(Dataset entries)
-- ==== Sys2Proof/Machine/Tracker.lean ====
section
/-!
DEFINITION. Sys2Proof/Machine/Tracker.lean: commands as the BZ8 reads them, the overlap tracker (R318 to R327), accept
pointers and rollback (R331 to R333), discards (R118), buffer pages, and the unreadable list (R354, R355).
NVM Express positions and codes that the spec takes from the NVMe specifications are PRESUMED (assumption log 13).
-/

namespace Sys2Proof.Machine

/-! ### Status codes of the NVM Express specifications (PRESUMED, assumption log 13) -/

def Nvme.invalidOpcode : Nat := 0x001
def Nvme.invalidField : Nat := 0x002
def Nvme.dataTransferError : Nat := 0x004
def Nvme.abortRequested : Nat := 0x007
def Nvme.invalidNamespace : Nat := 0x00B
def Nvme.sequenceError : Nat := 0x00C
def Nvme.sanitizeInProgress : Nat := 0x01D
def Nvme.lbaRange : Nat := 0x080
def Nvme.notReady : Nat := 0x082
def Nvme.formatInProgress : Nat := 0x084
def Nvme.cqInvalid : Nat := 0x100
def Nvme.queueId : Nat := 0x101
def Nvme.queueSize : Nat := 0x102
def Nvme.aerLimit : Nat := 0x105
def Nvme.firmwareSlot : Nat := 0x106
def Nvme.firmwareImage : Nat := 0x107
def Nvme.vector : Nat := 0x108
def Nvme.logPage : Nat := 0x109
def Nvme.format : Nat := 0x10A
def Nvme.queueDeletion : Nat := 0x10C
def Nvme.notSaveable : Nat := 0x10D
def Nvme.notChangeable : Nat := 0x10E
def Nvme.firmwareProhibited : Nat := 0x113
def Nvme.overlappingRange : Nat := 0x114
def Nvme.selfTestInProgress : Nat := 0x11D
def Nvme.controllerId : Nat := 0x11F
def Nvme.zoneBoundary : Nat := 0x1B8
def Nvme.zoneFull : Nat := 0x1B9
def Nvme.zoneReadOnly : Nat := 0x1BA
def Nvme.zoneOffline : Nat := 0x1BB
def Nvme.zoneInvalidWrite : Nat := 0x1BC
def Nvme.tooManyActive : Nat := 0x1BD
def Nvme.tooManyOpen : Nat := 0x1BE
def Nvme.zoneTransition : Nat := 0x1BF
def Nvme.unrecovered : Nat := 0x281
def Nvme.guardCheck : Nat := 0x282
def Nvme.appTagCheck : Nat := 0x283
def Nvme.refTagCheck : Nat := 0x284
def Nvme.compareFailure : Nat := 0x285

/-! ### Command fields (PRESUMED, assumption log 13) -/

/-- Starting LBA. -/
def Sqe.slba (q : Sqe) : Nat := q.cdw10 % 2 ^ 32 + 2 ^ 32 * (q.cdw11 % 2 ^ 32)
/-- Number of LBAs. -/
def Sqe.nlb (q : Sqe) : Nat := q.cdw12 % 2 ^ 16 + 1
def Sqe.fua (q : Sqe) : Bool := q.cdw12.testBit 30
def Sqe.limitedRetry (q : Sqe) : Bool := q.cdw12.testBit 31
def Sqe.pract (q : Sqe) : Bool := q.cdw12.testBit 29
def Sqe.checksGuard (q : Sqe) : Bool := q.cdw12.testBit 28
def Sqe.checksAppTag (q : Sqe) : Bool := q.cdw12.testBit 27
def Sqe.checksRefTag (q : Sqe) : Bool := q.cdw12.testBit 26

def Op.flush : Nat := 0x00
def Op.write : Nat := 0x01
def Op.read : Nat := 0x02
def Op.writeUncorrectable : Nat := 0x04
def Op.compare : Nat := 0x05
def Op.writeZeroes : Nat := 0x08
def Op.dsm : Nat := 0x09
def Op.verify : Nat := 0x0C
def Op.zoneSend : Nat := 0x79
def Op.zoneReceive : Nat := 0x7A
def Op.append : Nat := 0x7D

/-- The slot holds an I/O command: it came from an I/O queue. -/
def State.isIo (s : State) (x : Slot) : Bool := x.ring != s.sqRing x.skein 0

/-- A write for the tracker (R318). -/
def writeOpcode (op : Nat) : Bool :=
  op == Op.write || op == Op.writeZeroes || op == Op.writeUncorrectable || op == Op.dsm || op == Op.append

/-- A read for the tracker. -/
def readOpcode (op : Nat) : Bool := op == Op.read || op == Op.compare || op == Op.verify

/-- The host-visible LBAs of a namespace (R287). -/
def NamespaceEntry.capacity (n : NamespaceEntry) : Nat :=
  if n.type = 2 then n.zoneCount * 31 / 32 * zoneSectors else n.lbas

/-! ### Classes of writes -/

/-- The write carries no host data (R318). -/
def Slot.noData (x : Slot) : Bool :=
  x.sqe.opcode == Op.writeZeroes || x.sqe.opcode == Op.writeUncorrectable || x.sqe.opcode == Op.dsm

/-- The command covers a DLA. -/
def Slot.covers (x : Slot) (d : Nat) : Bool := x.ranges.any fun r => r.1 ≤ d && d < r.1 + r.2

/-- Two commands overlap. -/
def Slot.overlaps (x y : Slot) : Bool :=
  x.ranges.any fun r => y.ranges.any fun q => r.1 < q.1 + q.2 && q.1 < r.1 + r.2

/-- Reads find a DLA in the pages of a visible write: of one admitted in pieces, only those of the piece in hand. -/
def Slot.shows (x : Slot) (d : Nat) : Bool :=
  if x.piece = 0 then x.visible else x.dla + x.done ≤ d && d < x.dla + x.shown
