-- ==== Sys2Proof/Machine/Tirium.lean ====
section
/-!
DEFINITION. Sys2Proof/Machine/Tirium.lean: the root of trust (chapter 16): images and measurements, media keys, grants, the
tamper alarm, the mailboxes and SPDM. Channels 0 to 3 are the mailboxes of R405, channel 4 the JTAG mailbox of R496.
-/

namespace Sys2Proof.Machine

/-! ### Grants, the Snag unit and debug (R400, R490, R497) -/

/-- The scopes granted. -/
def State.grants (s : State) : Nat := s.fld F.TIR_STATUS_GRANTS

/-- The Snag unit is disarmed (R490): every injector stops, and SNAG_DISARMED is recorded. -/
def State.snagDisarm (s : State) : State :=
  if !s.on F.SNG_STATUS_ARMED then s
  else
    let s := (s.clr F.SNG_STATUS_ARMED).clr F.TIR_STATUS_SNAG_ARMED
    let s := s.modSnag fun u => { u with armedBy := 0, injectors := u.injectors.map fun i => { i with running := false, held := false } }
    s.snagStatus.event 27 2 2 0 0

/-- HALTED follows the pairs. -/
def State.haltedReg (s : State) : State :=
  s.setFld F.DBG_STATUS_HALTED (bitsToNat ((List.range 6).map fun p => (s.pair p).halted))

/-- A pair is halted, or released: its watchdog does not count meanwhile, so the Rows since its kick are kept (R497). -/
def State.haltPair (s : State) (p : Nat) (halt : Bool) : State :=
  if (s.pair p).halted == halt then s
  else
    ((s.modPair p fun x => { x with halted := halt }).modCast fun c =>
      { c with kicked := updAt (if p = 5 then s.fld F.SYS_PAIR_STATUS_SPARE_FOR else p) (fun k => s.rowCount - k) c.kicked }).haltedReg

/-- TRACE_ON: the TRACE group in function 1 and a grant for it (R497). -/
def State.traceReg (s : State) : State :=
  s.setBit F.DBG_STATUS_TRACE_ON (s.fld F.SYS_BALL_FUNC_TRACE_FN == 1 && (s.grants.testBit 1 || s.grants.testBit 2 || s.grants.testBit 3))

/-- The scopes granted become a mask: what rested on a scope that has gone ends (R490, R497). -/
def State.setGrants (s : State) (g : Nat) : State :=
  let s := ((s.setFld F.TIR_STATUS_GRANTS g).setFld F.DBG_STATUS_GRANTS g).traceReg
  let s := if s.on F.SNG_STATUS_ARMED && s.snag.armedBy &&& g = 0 then s.snagDisarm else s
  let pairs := !g.testBit 2 && !g.testBit 3 && (List.range 6).any fun p => (s.pair p).halted
  let needles := !g.testBit 3 && (List.range 3).any fun n => (s.needle n).halted
  let s := if pairs then ((List.range 6).foldl (fun s p => s.haltPair p false) s).setFld F.DBG_HALT_PAIRS 0 else s
  let s := if needles then (s.modNeedles fun l => l.map fun n => { n with halted := false }).setFld F.DBG_HALT_NEEDLES 0 else s
  if pairs || needles then (s.flag F.DBG_EV_RELEASED_BY_REVOKE).event 28 2 2 0 0 else s

/-! ### Images (R388, R389) -/

/-- The fused key hash of a drive maker reads as zero while the lifecycle is open (R386): no key meets it. -/
def Fuses.makerHash (f : Fuses) (h : Digest) : Option Digest := if f.isSealed then some h else none

/-- A signature of a digest under a key with a fused hash. -/
def signedBy (hash : Option Digest) (key signature : List Byte) (d : Digest) : Option Bool :=
  if hash = some (Config.sm3 key) then some (Config.sm2Verify key signature d) else none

> [PROBLEM TO SOLVE] Among the records above, extract exactly the lines from the line with "def State.snagDisarm (s" to the line with "((s.modPair p fun", both lines included, and leave out the rest.

> [ANSWER BOX]
def State.snagDisarm (s : State) : State :=
  if !s.on F.SNG_STATUS_ARMED then s
  else
    let s := (s.clr F.SNG_STATUS_ARMED).clr F.TIR_STATUS_SNAG_ARMED
    let s := s.modSnag fun u => { u with armedBy := 0, injectors := u.injectors.map fun i => { i with running := false, held := false } }
    s.snagStatus.event 27 2 2 0 0

/-- HALTED follows the pairs. -/
def State.haltedReg (s : State) : State :=
  s.setFld F.DBG_STATUS_HALTED (bitsToNat ((List.range 6).map fun p => (s.pair p).halted))

/-- A pair is halted, or released: its watchdog does not count meanwhile, so the Rows since its kick are kept (R497). -/
def State.haltPair (s : State) (p : Nat) (halt : Bool) : State :=
  if (s.pair p).halted == halt then s
  else
    ((s.modPair p fun x => { x with halted := halt }).modCast fun c =>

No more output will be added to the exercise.